Friday, September 13, 2013

I had a Twitter conversation...

...with one of my readers the other day about the Affordable Care Act. He's the father of a high school football player I wrote about last year and a quick glance at his Twitter page reveals he's no fan of either President Obama or Obamacare. Fair enough; I realize not everyone thinks like me. (Thank God!) I'm happy to talk to him, though (even via Twitter), because the few "conversations" we've had have been cordial. But I also quickly figured out that Twitter, with its 140-character limit, is not the ideal forum for discussing a complicated issue such as health care reform. With that in mind, I'd like to make just a couple of points as to why this boring old white guy supports the law.

For starters, it's important to remember that every other developed country in the world has universal health care. Every one. This isn't some crazy socialist plot. It's the norm all over the civilized world. And that doesn't mean one-size-fits-all, either. While Canada has a single-payer system like Medicare in the United States, the UK has socialized medicine, i. e., the government owns all the hospitals and employs all the doctors, nurses, etc. Patients don't even get a bill; they just see their doctor or go to the hospital and then go home afterward. But that's not all. Germany, France and Japan, to name just a few, have systems that resemble Obamacare: everyone is covered cradle-to-grave by a private insurer who is regulated by the government.

(Switzerland, by the way, was the last developed country to adopt health care reform in the early 1990s and they argued over it bitterly, just like we did back then and are still doing today. But now, after about twenty years' experience, the Swiss love their health care system and can't imagine going back. In fact, many wonder what all the fuss was about all those years ago.)

Now, I know what you're thinking: Okay, so all these countries have universal health care. What about the cost? And what about the quality? Well, it's worth mentioning that the U. S. spends over twice the average of the developed world and far more than the second-place finisher, Switzerland. (Again with the Swiss.) But doesn't the U. S. have higher-quality health care as a result? Not necessarily; by many measures health care in the U. S. is lagging behind other developed countries. Under the current system, we're paying far too much for good, not great, health care.
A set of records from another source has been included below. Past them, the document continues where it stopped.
-- ==== Sys2Proof/Machine/Spi.lean ====
section
/-! DEFINITION. The SPI shift-register slave, the MISO byte queue and the SD consumer's hand-over
(`47_spi_slave.md`). -/

namespace Sys2Proof.Machine

open Sys2Proof

/-- The SD consumer's answer to the completed byte `b`: nothing while only 0xFF bytes have been received, else the
next scripted list, else the free value (`47_spi_slave.md` R252, `92_eei_decisions.md` D30; log entry 13). -/
def Spi.response (p : Spi) (b : Byte) : List Byte :=
  if b = 0xFF#8 ∧ p.received.all (· == 0xFF#8) = true then []
  else
    match p.responses with
    | r :: _ => r
    | [] => Config.sdResponse p.id b p.received

/-- The script after an answer to `b`: an idle 0xFF byte uses none of it. -/
def Spi.responsesAfter (p : Spi) (b : Byte) : List (List Byte) :=
  if b = 0xFF#8 ∧ p.received.all (· == 0xFF#8) = true then p.responses else p.responses.drop 1

/-- The hand-over `consume(b)`: the answer goes to the end of the queue (`47_spi_slave.md` R252). -/
def Spi.consume (p : Spi) (b : Byte) : Spi :=
  { p with
    misoQueue := p.misoQueue ++ p.response b
    received := p.received ++ [b]
    responses := p.responsesAfter b }

/-- The first edge of a byte: `done` and `mosiShift` are cleared and the next outgoing byte, or the filler 0xFF, is
loaded (`47_spi_slave.md` R246). -/
def Spi.startByte (p : Spi) : Spi :=
  match p.misoQueue with
  | [] => { p with done := false, mosiShift := 0x00#8, misoShift := 0xFF#8 }
  | b :: rest => { p with done := false, mosiShift := 0x00#8, misoShift := b, misoQueue := rest }

/-- Exchange one bit, most significant first both ways (`47_spi_slave.md` R244, R248): the counter is not yet
advanced. -/
def Spi.exchange (p : Spi) (mosi : Bool) : Spi :=
  { p with
    misoLine := bit p.misoShift 7
    misoShift := p.misoShift <<< 1
    mosiShift := p.mosiShift <<< 1 ||| bitAt mosi 0 }

/-- Advance the bit counter; the eighth bit completes the byte and hands it over (`47_spi_slave.md` R244, R247). -/
def Spi.countBit (p : Spi) : Spi :=
  if p.bitCount = 7 then { p with bitCount := 0, done := true }.consume p.mosiShift
  else { p with bitCount := p.bitCount + 1 }

/-- A rising edge with the data-in level `mosi` (`47_spi_slave.md` R244 to R247). -/
def Spi.clockEdge (p : Spi) (mosi : Bool) : Spi :=
  ((if p.bitCount = 0 then p.startByte else p).exchange mosi).countBit

/-- The write of a port byte makes a clock edge: its clock bit is 1 and the last one was 0 (`47_spi_slave.md`
R245). -/
def Spi.risingEdge (ps : Params) (p : Spi) (port : Byte) : Bool := !p.prevClk && bit port ps.spiSclkBit

/-- `SpiWrite(p)`: whether it made an edge, and the slave after it (`47_spi_slave.md` R243, R244). -/
def Spi.write (ps : Params) (p : Spi) (port : Byte) : Bool × Spi :=
  let q := { p with lastPort := port, prevClk := bit port ps.spiSclkBit }
  if p.risingEdge ps port then (true, q.clockEdge (bit port ps.spiMosiBit)) else (false, q)

/-- The port read of the default bus binding: the last port byte with the MISO bit replaced by the MISO line
(`47_spi_slave.md` R254; log entry 16). -/
def Spi.readPort (ps : Params) (p : Spi) : Byte :=
  p.lastPort &&& ~~~(bitAt true ps.spiMisoBit) ||| bitAt p.misoLine ps.spiMisoBit

/-- What a slave shows (`47_spi_slave.md` R243). -/
def Spi.outputs (p : Spi) : SpiOutputs := ⟨p.done, p.mosiShift, p.misoLine⟩

/-- `SpiWrite` of each port byte in order: the outputs before the first and after each, and the slave after all. -/
def Spi.drive (ps : Params) (p : Spi) : List Byte → List SpiOutputs × Spi
  | [] => ([p.outputs], p)
  | b :: rest => (p.outputs :: ((p.write ps b).2.drive ps rest).1, ((p.write ps b).2.drive ps rest).2)

/-- The port bytes of a bridge's next access: the script's, else the free ones of Config (log entry 16). -/
def SpiBridge.ports (g : SpiBridge) (offset : Nat) (written : Option Byte) : List Byte :=
  match g.answers with
  | r :: _ => r.ports
  | [] => Config.bridgePorts g.slave.id g.history offset written g.slave.outputs

/-- The byte a read of a bridge returns once the slave has shown `seen` (log entry 16). -/
def SpiBridge.value (g : SpiBridge) (offset : Nat) (seen : List SpiOutputs) : Byte :=
  match g.answers with
  | r :: _ => r.value
  | [] => Config.bridgeValue g.slave.id g.history offset seen

/-- One bus access to a bridge, `written` being the byte of a write: it gives its port bytes to the slave, whose own rules
hold (`47_spi_slave.md` R254), and answers a byte, which a write drops. -/
def SpiBridge.access (ps : Params) (g : SpiBridge) (offset : Nat) (written : Option Byte) : Byte × SpiBridge :=
  let r := g.slave.drive ps (g.ports offset written)
  (g.value offset r.1,
    { g with slave := r.2, answers := g.answers.drop 1, history := g.history ++ [⟨offset, written, r.1⟩] })

end Sys2Proof.Machine
end

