-- ==== Sys2Proof/Machine/Step.lean ====
section
/-! DEFINITION. The machine's step and the loading of one instruction, both calls of what Cycle.lean defines. -/

namespace Sys2Proof.Machine

open Sys2Proof

/-- One step of the machine. -/
def step (s : State) : Host.Outcome State Fault Refusal := machineStep s

/-- `s` with the instruction whose table bits are `w` stored where step fetches its next instruction. -/
def State.withFetchWord (s : State) (nbits w : Nat) : State := placeInstruction s nbits w

end Sys2Proof.Machine
end

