-- ==== Sys2Proof/Certificates/Slice0/Obligations.lean ====
section
/-! DEFINITION. The statements for the provers. They are written with the spec's own arithmetic (numbers, mod 256,
mod 65536) and not with the functions the meanings are made of, wherever the spec gives a formula. -/

namespace Sys2Proof.Claims

open Sys2Proof Sys2Proof.Machine

/-- The mnemonic has exactly these addressing modes, each with this opcode byte (the Encoding line of a rule). -/
def HasForms (m : Mnemonic) (forms : List (Mode × Byte)) : Prop := ∀ i : Instr, i.mnemonic = m ↔ (i.mode, i.opcode) ∈ forms

/-- The instruction at the machine's `PC` stops with the bus fault `e`, its `PC` and opcode recorded
(`60_exceptions.md` R292). -/
def FaultsWith (i : Instr) (s : State) (e : BusError) : Prop := exec i s = .fault (e.toFault ⟨some s.pc, some i.opcode⟩)

/-- The flags after `setNZ(v)`. -/
def nz (f : Flags) (v : Byte) : Flags := { f with n := decide (128 ≤ v.toNat), z := decide (v.toNat = 0) }

/-- The address after an instruction of `n` bytes at `PC`. -/
def after (s : State) (n : Nat) : Addr := BitVec.ofNat 16 (s.pc.toNat + n)

/-- A load into one register: the operand value is written, `N` and `Z` follow it, nothing else changes but what
the operand read changed; a bus fault of the operand read is the step's. -/
def LoadsInto (m : Mnemonic) (put : State → Byte → State) : Prop :=
  ∀ (i : Instr) (src : Source) (s : State), i.mnemonic = m → i.operand = src.operand →
    (∀ v t, loadSource src s = .ok v t →
      exec i s = .next { put t v with flags := nz s.flags v, pc := after s i.length }) ∧
    (∀ e t, loadSource src s = .fault e t → FaultsWith i s e)

/-- A store of one register: the effective address is computed with its pointer reads, then one write and no read at
it; every flag and register stays. -/
def StoresFrom (m : Mnemonic) (reg : State → Byte) : Prop :=
  ∀ (i : Instr) (o : MemOperand) (s : State), i.mnemonic = m → i.operand = .memory o →
    (∀ ea t u, effectiveAddress o s = .ok ea t → busWrite ea (reg s) t = .ok () u →
      exec i s = .next { u with pc := after s i.length }) ∧
    (∀ e t, effectiveAddress o s = .fault e t → FaultsWith i s e) ∧
    (∀ ea t e u, effectiveAddress o s = .ok ea t → busWrite ea (reg s) t = .fault e u → FaultsWith i s e)

/-- A read-modify-write on memory: one read and one write at one effective address, the result and the flags computed
from the flags before and the byte read. -/
def Modifies (m : Mnemonic) (result : Flags → Byte → Byte) (flags : Flags → Byte → Flags) : Prop :=
  ∀ (i : Instr) (o : MemOperand) (s : State), i.mnemonic = m → i.operand = .memory o →
    (∀ ea t v u w, effectiveAddress o s = .ok ea t → busRead ea t = .ok v u →
      busWrite ea (result s.flags v) u = .ok () w →
      exec i s = .next { w with flags := flags s.flags v, pc := after s i.length }) ∧
    (∀ e t, effectiveAddress o s = .fault e t → FaultsWith i s e) ∧
    (∀ ea t e u, effectiveAddress o s = .ok ea t → busRead ea t = .fault e u → FaultsWith i s e) ∧
    (∀ ea t v u e w, effectiveAddress o s = .ok ea t → busRead ea t = .ok v u →
      busWrite ea (result s.flags v) u = .fault e w → FaultsWith i s e)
The second point I'd like to make is that the Affordable Care Act is based on the Republican health care plan of the 1990s. While Democrats always wanted to adopt a single-payer system, i. e., Medicare-for-all, Republicans insisted on a system based on private insurance. For years Democrats got nowhere (they even prevented Nixon from introducing a system that would have been more progressive than Obamacare!) but finally in 2009 they said, "Okay; you guys win. We'll do it your way." To which the Republicans in Congress could have said, "Beautiful! Glad you finally see it our way. We'll even help you write the bill. Where's that Mitt Romney guy? He did it up in Massachusetts." But instead, the GOP shouted, "SOCIALISM!"


And now, more than three years after its passage and before it has even been fully implemented, Republicans are still trying to undermine the law they first envisioned. Does that make sense to you?

One last point: Remember all those developed nations that adopted universal health care? Not one of them wants to go back to the old way. Not one. In fact, I read just this week that China is rolling out a universal health care system of its own. Seems they want to provide basic health care for their people,  too.

P. S. The Healing of America: A Global Quest for Better, Cheaper, and Fairer Health Care, by T. R. Reid, above, is an excellent (and very readable) book on the subject.